◆ Source information
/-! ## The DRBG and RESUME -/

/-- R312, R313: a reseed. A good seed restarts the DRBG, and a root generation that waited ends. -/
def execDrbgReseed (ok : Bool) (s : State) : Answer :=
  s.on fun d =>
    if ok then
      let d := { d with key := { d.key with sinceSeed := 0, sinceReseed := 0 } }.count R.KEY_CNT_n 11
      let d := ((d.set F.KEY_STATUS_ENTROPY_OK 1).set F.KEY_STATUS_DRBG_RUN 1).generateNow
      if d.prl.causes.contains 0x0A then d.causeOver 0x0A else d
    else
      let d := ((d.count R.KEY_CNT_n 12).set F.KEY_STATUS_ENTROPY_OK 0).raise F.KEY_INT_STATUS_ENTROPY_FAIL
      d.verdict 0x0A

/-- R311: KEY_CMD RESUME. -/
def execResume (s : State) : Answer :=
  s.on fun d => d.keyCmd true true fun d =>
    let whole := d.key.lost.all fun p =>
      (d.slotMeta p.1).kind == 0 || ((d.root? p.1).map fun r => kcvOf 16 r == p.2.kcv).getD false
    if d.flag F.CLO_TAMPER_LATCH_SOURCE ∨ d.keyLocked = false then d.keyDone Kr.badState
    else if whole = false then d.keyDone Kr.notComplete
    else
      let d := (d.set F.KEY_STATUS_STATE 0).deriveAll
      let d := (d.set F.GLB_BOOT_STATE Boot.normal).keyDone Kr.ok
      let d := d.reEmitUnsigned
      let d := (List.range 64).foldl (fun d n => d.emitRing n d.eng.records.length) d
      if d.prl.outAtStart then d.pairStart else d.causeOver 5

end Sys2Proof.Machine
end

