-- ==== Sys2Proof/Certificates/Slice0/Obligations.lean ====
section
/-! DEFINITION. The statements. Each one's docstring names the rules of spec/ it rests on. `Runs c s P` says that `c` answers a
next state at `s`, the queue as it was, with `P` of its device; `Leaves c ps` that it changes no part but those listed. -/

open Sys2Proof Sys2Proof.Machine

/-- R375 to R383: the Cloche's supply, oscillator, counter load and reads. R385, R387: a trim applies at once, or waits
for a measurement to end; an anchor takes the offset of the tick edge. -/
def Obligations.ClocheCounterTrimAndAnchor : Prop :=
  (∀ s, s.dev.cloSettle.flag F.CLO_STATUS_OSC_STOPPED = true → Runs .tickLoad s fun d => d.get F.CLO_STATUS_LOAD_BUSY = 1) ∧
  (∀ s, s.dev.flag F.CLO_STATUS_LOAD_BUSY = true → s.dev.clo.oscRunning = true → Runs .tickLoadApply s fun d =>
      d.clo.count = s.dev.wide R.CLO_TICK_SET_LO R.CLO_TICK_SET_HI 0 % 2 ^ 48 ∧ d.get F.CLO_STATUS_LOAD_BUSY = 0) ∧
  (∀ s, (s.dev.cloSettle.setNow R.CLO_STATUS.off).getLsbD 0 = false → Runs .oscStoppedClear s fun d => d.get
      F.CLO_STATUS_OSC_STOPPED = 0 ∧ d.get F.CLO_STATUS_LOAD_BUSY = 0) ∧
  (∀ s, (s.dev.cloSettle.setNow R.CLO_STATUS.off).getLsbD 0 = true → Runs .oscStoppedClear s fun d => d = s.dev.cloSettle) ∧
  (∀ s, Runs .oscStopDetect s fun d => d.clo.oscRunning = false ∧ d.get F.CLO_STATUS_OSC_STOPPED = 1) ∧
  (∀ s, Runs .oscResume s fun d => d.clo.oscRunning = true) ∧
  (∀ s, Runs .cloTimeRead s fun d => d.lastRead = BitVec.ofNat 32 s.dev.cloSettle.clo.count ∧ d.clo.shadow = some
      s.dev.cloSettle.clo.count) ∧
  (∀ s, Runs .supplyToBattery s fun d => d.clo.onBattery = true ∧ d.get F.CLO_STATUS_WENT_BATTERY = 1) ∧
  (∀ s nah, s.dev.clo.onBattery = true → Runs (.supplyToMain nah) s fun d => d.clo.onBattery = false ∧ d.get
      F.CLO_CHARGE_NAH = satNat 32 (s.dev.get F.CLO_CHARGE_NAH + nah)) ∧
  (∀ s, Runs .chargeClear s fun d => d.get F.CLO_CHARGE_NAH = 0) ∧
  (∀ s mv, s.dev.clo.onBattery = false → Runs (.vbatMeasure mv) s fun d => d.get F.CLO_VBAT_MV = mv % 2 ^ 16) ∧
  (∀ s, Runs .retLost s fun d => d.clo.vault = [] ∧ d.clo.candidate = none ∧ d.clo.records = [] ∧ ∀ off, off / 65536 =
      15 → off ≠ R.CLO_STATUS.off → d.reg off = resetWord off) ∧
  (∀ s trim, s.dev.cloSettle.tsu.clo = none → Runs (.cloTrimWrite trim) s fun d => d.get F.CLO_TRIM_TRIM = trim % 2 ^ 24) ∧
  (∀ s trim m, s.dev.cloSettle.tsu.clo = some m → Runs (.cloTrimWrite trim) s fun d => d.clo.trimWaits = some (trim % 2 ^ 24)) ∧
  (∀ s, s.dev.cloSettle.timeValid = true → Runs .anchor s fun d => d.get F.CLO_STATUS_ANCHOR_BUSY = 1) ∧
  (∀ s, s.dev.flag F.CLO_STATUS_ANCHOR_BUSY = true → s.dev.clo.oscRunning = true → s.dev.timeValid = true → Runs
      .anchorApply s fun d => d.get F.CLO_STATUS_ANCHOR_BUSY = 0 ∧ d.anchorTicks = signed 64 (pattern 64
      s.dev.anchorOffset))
--
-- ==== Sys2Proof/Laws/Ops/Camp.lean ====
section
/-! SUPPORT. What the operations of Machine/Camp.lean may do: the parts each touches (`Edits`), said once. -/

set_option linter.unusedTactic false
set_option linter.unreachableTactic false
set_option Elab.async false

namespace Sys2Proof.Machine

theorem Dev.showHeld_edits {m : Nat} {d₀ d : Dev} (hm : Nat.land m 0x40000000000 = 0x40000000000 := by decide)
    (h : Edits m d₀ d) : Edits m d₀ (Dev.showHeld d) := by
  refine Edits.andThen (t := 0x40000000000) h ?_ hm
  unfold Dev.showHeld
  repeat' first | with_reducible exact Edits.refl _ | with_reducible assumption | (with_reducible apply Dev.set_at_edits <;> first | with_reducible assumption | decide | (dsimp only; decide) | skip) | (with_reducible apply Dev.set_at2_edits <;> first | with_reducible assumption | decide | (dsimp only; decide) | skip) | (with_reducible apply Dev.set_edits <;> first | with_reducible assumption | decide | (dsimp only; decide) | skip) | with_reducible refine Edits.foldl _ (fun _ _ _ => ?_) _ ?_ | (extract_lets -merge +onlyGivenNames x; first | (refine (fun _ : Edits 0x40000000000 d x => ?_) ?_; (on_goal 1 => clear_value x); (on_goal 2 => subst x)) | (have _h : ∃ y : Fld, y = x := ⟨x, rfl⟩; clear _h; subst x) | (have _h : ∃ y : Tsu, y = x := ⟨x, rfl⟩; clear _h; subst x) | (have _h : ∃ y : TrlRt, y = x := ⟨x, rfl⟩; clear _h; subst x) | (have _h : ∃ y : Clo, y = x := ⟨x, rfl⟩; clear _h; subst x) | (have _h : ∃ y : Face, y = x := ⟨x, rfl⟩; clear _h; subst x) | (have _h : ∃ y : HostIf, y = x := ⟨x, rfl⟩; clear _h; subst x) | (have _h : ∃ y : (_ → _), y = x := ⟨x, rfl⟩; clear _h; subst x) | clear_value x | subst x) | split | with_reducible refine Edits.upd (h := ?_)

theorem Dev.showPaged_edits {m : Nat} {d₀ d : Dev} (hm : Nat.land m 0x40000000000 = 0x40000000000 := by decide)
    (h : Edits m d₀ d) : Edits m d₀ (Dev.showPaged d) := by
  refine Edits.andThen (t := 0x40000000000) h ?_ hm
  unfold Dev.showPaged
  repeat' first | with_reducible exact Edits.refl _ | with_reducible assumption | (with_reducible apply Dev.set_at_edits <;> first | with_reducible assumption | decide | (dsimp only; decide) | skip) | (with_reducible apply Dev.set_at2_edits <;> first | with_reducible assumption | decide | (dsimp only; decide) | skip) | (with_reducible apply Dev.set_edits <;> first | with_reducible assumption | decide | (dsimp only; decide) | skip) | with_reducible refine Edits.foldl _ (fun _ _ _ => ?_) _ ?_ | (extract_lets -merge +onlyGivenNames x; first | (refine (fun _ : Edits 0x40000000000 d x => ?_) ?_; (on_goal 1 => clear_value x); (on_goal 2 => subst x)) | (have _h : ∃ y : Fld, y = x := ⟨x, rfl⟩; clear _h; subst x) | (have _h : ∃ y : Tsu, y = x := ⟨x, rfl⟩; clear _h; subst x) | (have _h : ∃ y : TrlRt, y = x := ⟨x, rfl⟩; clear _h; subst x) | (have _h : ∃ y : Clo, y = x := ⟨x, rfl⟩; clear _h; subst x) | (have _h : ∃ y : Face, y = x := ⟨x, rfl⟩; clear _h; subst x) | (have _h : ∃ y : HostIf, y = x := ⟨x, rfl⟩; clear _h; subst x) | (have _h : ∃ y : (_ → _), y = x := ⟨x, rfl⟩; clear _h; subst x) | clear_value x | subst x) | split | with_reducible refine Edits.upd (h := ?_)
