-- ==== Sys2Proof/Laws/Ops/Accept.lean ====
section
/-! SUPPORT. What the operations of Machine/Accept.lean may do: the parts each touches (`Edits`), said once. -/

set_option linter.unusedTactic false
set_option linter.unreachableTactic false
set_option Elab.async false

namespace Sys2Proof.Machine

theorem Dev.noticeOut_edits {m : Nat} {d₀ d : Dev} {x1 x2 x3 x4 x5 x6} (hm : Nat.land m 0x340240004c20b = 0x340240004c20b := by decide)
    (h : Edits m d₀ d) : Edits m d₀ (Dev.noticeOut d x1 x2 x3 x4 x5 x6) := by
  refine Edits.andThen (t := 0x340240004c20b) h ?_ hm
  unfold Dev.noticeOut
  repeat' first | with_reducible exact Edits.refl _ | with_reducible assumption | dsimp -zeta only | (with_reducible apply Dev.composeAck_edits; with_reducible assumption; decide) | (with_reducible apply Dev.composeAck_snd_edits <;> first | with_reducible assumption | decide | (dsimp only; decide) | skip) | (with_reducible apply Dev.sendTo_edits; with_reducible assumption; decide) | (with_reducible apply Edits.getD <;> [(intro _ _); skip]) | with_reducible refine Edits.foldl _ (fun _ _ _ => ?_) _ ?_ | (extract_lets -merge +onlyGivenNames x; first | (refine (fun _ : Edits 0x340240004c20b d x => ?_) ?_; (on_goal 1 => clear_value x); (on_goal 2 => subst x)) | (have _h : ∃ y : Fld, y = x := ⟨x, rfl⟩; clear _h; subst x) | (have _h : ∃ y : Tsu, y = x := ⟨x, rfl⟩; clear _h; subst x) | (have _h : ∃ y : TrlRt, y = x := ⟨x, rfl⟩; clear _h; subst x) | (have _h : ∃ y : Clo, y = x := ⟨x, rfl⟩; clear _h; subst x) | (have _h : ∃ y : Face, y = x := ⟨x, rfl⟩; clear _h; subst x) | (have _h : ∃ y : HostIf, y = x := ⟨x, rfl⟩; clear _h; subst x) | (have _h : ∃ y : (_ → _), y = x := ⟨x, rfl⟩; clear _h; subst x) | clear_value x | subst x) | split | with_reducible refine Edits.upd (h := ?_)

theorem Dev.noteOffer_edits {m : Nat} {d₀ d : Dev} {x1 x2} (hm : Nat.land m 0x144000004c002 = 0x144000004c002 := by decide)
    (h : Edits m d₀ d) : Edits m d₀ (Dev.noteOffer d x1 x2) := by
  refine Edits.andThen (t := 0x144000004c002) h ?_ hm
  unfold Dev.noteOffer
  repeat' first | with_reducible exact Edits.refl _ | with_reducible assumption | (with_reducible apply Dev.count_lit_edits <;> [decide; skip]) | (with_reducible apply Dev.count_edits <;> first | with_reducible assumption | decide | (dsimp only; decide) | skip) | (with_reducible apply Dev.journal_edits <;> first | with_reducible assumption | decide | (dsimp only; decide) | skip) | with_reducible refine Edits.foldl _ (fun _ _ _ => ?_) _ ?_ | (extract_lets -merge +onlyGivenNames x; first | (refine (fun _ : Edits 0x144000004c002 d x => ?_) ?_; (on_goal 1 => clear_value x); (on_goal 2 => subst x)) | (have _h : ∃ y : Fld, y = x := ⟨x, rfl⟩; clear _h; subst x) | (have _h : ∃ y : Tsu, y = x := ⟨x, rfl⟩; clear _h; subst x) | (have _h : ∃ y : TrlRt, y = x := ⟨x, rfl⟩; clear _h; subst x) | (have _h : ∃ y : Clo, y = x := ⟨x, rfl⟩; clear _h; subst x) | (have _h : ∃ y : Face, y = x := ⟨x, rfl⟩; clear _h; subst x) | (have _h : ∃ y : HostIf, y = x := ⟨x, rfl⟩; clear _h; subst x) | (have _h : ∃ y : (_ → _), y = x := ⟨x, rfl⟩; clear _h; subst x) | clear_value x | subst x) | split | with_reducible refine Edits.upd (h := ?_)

◆ Problem details
Working from the entries above, filter out every line that lacks "causeOver" and copy what remains.

◆ Solved exercise
      if d.prl.causes.contains 0x0A then d.causeOver 0x0A else d
      if d.prl.outAtStart then d.pairStart else d.causeOver 5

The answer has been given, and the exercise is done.